The analysis of the Waters NISTmAb subunit Standard was acquired with a 3-minute LC gradient on a newly launched ACQUITY Premier Protein BEH C4 Column (300 Å, 1.7 µm, 2.1 mm x 50 mm, Waters p/n: 186010326). The three major peaks of the scFc, LC, and Fd subunits were separated using 0.1% formic acid in water and 0.1% formic acid in ACN as the mobile phases, and average mass errors were found to be about 5 ppm. The peak purity was calculated using the combined TIC peak areas of the three subunits and found to be 99.1%.
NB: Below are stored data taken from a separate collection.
-- ==== Sys2Proof/Tests/Slice0.lean ====
section
/-! SUPPORT. Tests of one step each, whose expected values are those of spec/95_test_vectors.md (the vector is named in each
comment), the smoke tests of the well-formedness checks, and, for every statement with hypotheses, a witness that meets
them. -/

namespace Sys2Proof.Tests

open Sys2Proof Sys2Proof.Machine

/-! ### Small states -/

/-- The state an outcome goes on with. -/
def goesTo : Host.Outcome State Fault Refusal → Option State
  | .next t => some t
  | _ => none

/-- The state after one operation. -/
def after (i : Instr) (s : State) : Option State := goesTo (exec i s)

/-- A READY block in the configuration TC with the given cursor and shadow, its log and responses empty. -/
def readyAt (col : Fin 84) (row : Fin 6) (sh : Memory) : State :=
  { State.reset with mode := .ready, cur := ⟨col, row⟩, sh := sh }

/-- A fresh block (95_test_vectors.md section 0), its log and responses empty. -/
def fresh : State := readyAt 0 0 []

/-- A block with one request on its port. -/
def waiting (s : State) (r : Request) : State := { s with port := [r] }

/-- A device in the modes the API assumes, blank, its pointer at the given position. -/
def panel (x : Fin 84) (y : Fin 6) : Device :=
  { dram := [], x, y, pd := false, v := false, h := false, d := true, e := false, vop := 0x31#7, tc := 0#2, bs := 4#3 }

/-- The frame `F[i] = i mod 256` of V5 and V25. -/
def rampFrame : List Byte := (List.range 504).map fun i => BitVec.ofNat 8 i

/-! ### Decoding: the words of V9, one for each operation of the opcode map -/

theorem test_decode_init : decode ⟨0x00000001#32, []⟩ = .ok .init := by decide
theorem test_decode_clear : decode ⟨0x00000002#32, []⟩ = .ok .clear := by decide
theorem test_decode_print : decode ⟨0x00020003#32, [0x48#8, 0x69#8]⟩ = .ok (.print [0x48#8, 0x69#8]) := by decide
theorem test_decode_printChar : decode ⟨0x00004104#32, []⟩ = .ok (.printChar 0x41#8) := by decide
theorem test_decode_setCursor : decode ⟨0x00020A05#32, []⟩ = .ok (.setCursor 10#8 2#8) := by decide
theorem test_decode_drawBuffer : decodeWord 0x01F80006#32 = .ok (.drawBuffer 504#16) := by decide
theorem test_decode_newLine : decode ⟨0x00000007#32, []⟩ = .ok .newLine := by decide
theorem test_decode_scroll : decode ⟨0x00000008#32, []⟩ = .ok .scroll := by decide
theorem test_decode_powerDown : decode ⟨0x00000009#32, []⟩ = .ok .powerDown := by decide
theorem test_decode_wakeUp : decode ⟨0x0000000A#32, []⟩ = .ok .wakeUp := by decide
theorem test_decode_blink : decode ⟨0x0003000B#32, []⟩ = .ok (.blink 3#16) := by decide
theorem test_decode_sine : decode ⟨0xFFFFA610#32, []⟩ = .ok (.sine 0xFFFFA6#24) ∧ angle 0xFFFFA6#24 = -90 := by decide
theorem test_decode_sine_least : angle 0x800000#24 = -8388608 ∧ angle 0x7FFFFF#24 = 8388607 := by decide
theorem test_decode_dist : decode ⟨0xFFFFFF11#32, []⟩ = .ok (.dist 16777215#24) := by decide
theorem test_decode_genRadial : decode ⟨0xFFFF0012#32, []⟩ = .ok (.genRadial 65535#16) := by decide
theorem test_decode_genInterf : decode ⟨0x00000013#32, []⟩ = .ok (.genInterf 0#16) := by decide
theorem test_decode_genFractal : decode ⟨0x00400014#32, []⟩ = .ok (.genFractal 64#16) := by decide

/-- V10: an unlisted `OP`, and a reserved bit set in each format that reserves one. -/
theorem test_decode_illegal :
    decodeWord 0x00000000#32 = .error (.unlistedOp 0x00#8) ∧ decodeWord 0x0000000C#32 = .error (.unlistedOp 0x0C#8) ∧
    decodeWord 0x00000015#32 = .error (.unlistedOp 0x15#8) ∧ decodeWord 0x000000FF#32 = .error (.unlistedOp 0xFF#8) ∧
    decodeWord 0x00000101#32 = .error (.reservedBits 0x01#8) ∧ decodeWord 0x80000002#32 = .error (.reservedBits 0x02#8) ∧
    decodeWord 0x01004104#32 = .error (.reservedBits 0x04#8) ∧ decodeWord 0x01020A05#32 = .error (.reservedBits 0x05#8) ∧
    decodeWord 0x00000103#32 = .error (.reservedBits 0x03#8) ∧ decodeWord 0x01F80106#32 = .error (.reservedBits 0x06#8) ∧
    decodeWord 0x0003010B#32 = .error (.reservedBits 0x0B#8) ∧ decodeWord 0x00400114#32 = .error (.reservedBits 0x14#8) := by
  decide

/-- R60: a legal word with another payload length is no request. -/
theorem test_decode_payload : decode ⟨0x00020003#32, [0x48#8]⟩ = .error (.payloadLength 2 1) := by decide

/-- R43: the serialized form is least significant byte first. -/
theorem test_bytes_order : (encode (.setCursor 10#8 2#8)).bytes = [0x05#8, 0x0A#8, 0x02#8, 0x00#8] := by decide

/-- The host's numbering: bits above the word are payload bits. -/
theorem test_tableWord : decodeTableWord 32 0x00010003 = some (.print [0x00#8]) ∧
    decodeTableWord 40 0x4100010003 = some (.print [0x41#8]) ∧ decodeTableWord 32 0x00000101 = none := by decide

/-! ### Well-formedness: what each check refuses -/

theorem test_print_too_long : (Instr.print (List.replicate 65536 0x41#8)).wf = false := by
  rw [Instr.wf, List.length_replicate]; decide
theorem test_drawBuffer_too_long : (Instr.drawBuffer (List.replicate 65536 0x00#8)).wf = false := by
  rw [Instr.wf, List.length_replicate]; decide
theorem test_cfg_contrast : Cfg.wf { Cfg.test with contrast := 0x31#8 } = false := by decide
theorem test_cfg_setY : Cfg.wf { Cfg.test with cmdSetY := 0x41#8 } = false := by decide
theorem test_cfg_setX : Cfg.wf { Cfg.test with cmdSetX := 0xC0#8 } = false := by decide
theorem test_cfg_good : Cfg.test.wf = true := by decide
The ability to automate the processing of intact protein LC-MS data is key to drive the efficiency of laboratories using this methodology to screen samples or monitor attributes, particularly when these studies are conducted with large number of samples. The ability to create platform methods that can be used to analyze diverse sets of samples within one analysis will benefit not only discovery organizations, where this challenge is common, but also those core labs looking to simplify operations by grouping of a multitude of samples for bulk analysis. The combination of efficient separations, robust and simple detectors, and automated acquisition/processing on a compliance-ready platform should enable this approach to see wider deployment, particularly in manufacturing and quality organizations that have been challenged to deploy such methods previously. 

• The waters_connect INTACT Mass Application facilitates a streamlined integrated workflow for data acquisition, processing and reporting of deconvoluted mass data for biotherapeutics, deployable in regulated and non-regulated environments.
• The analysis workflows supported by this app include targeted mass confirmation, untargeted profiling, and purity assessments using optical, TIC, or mass spectral approaches.
• Automation of chromatographic peak detection along with the MaxEnt1 and BayesSpray deconvolution algorithms has enabled the development of platform- based methods to look across a diverse set of molecules within a single sample set while preserving the ability to compare against sample-specific specifications.
  
• In this work, the waters_connect INTACT Mass Application provided low ppm mass confirmation data for assessment of six commercial mAbs analyzed in replicate on a 48-sample plate using a quick desalting LC-MS method, and for a multi-chromatographic peak IdeS digested and reduced NISTmAb subunits sample subjected to a fast gradient separation. 
  

1. Ferrige, A., et al. Disentangling Electrospray Spectra with Maximum Entropy, Rapid Commun. Mass Spectrom, 6(1992), pages 707–711.
2. Skilling, J., et al. Beyond MaxEnt Deconvolution: Increasing the Fidelity and Universal Applicability of Mass Spectral Deconvolution Routines for Biomolecules with the Application of Bayesian Probability Theory Analytical Chromatography, Waters Poster 720003756, 2010.
3. Berger. S. Boyce, P., Beyond INTACT Mass Application within waters_connect, Waters Vblog, 2022. https://blog.waters.com/automating-intact-mass-deconvolution-its-about-time
4. Doneanu, C., et al. LC-MS Analysis of Single Guide RNA Impurities Using the BioAccord System with ACQUITY Premier and Automated waters_connect INTACT Mass Application, Waters Application Note, 720007546, 2022.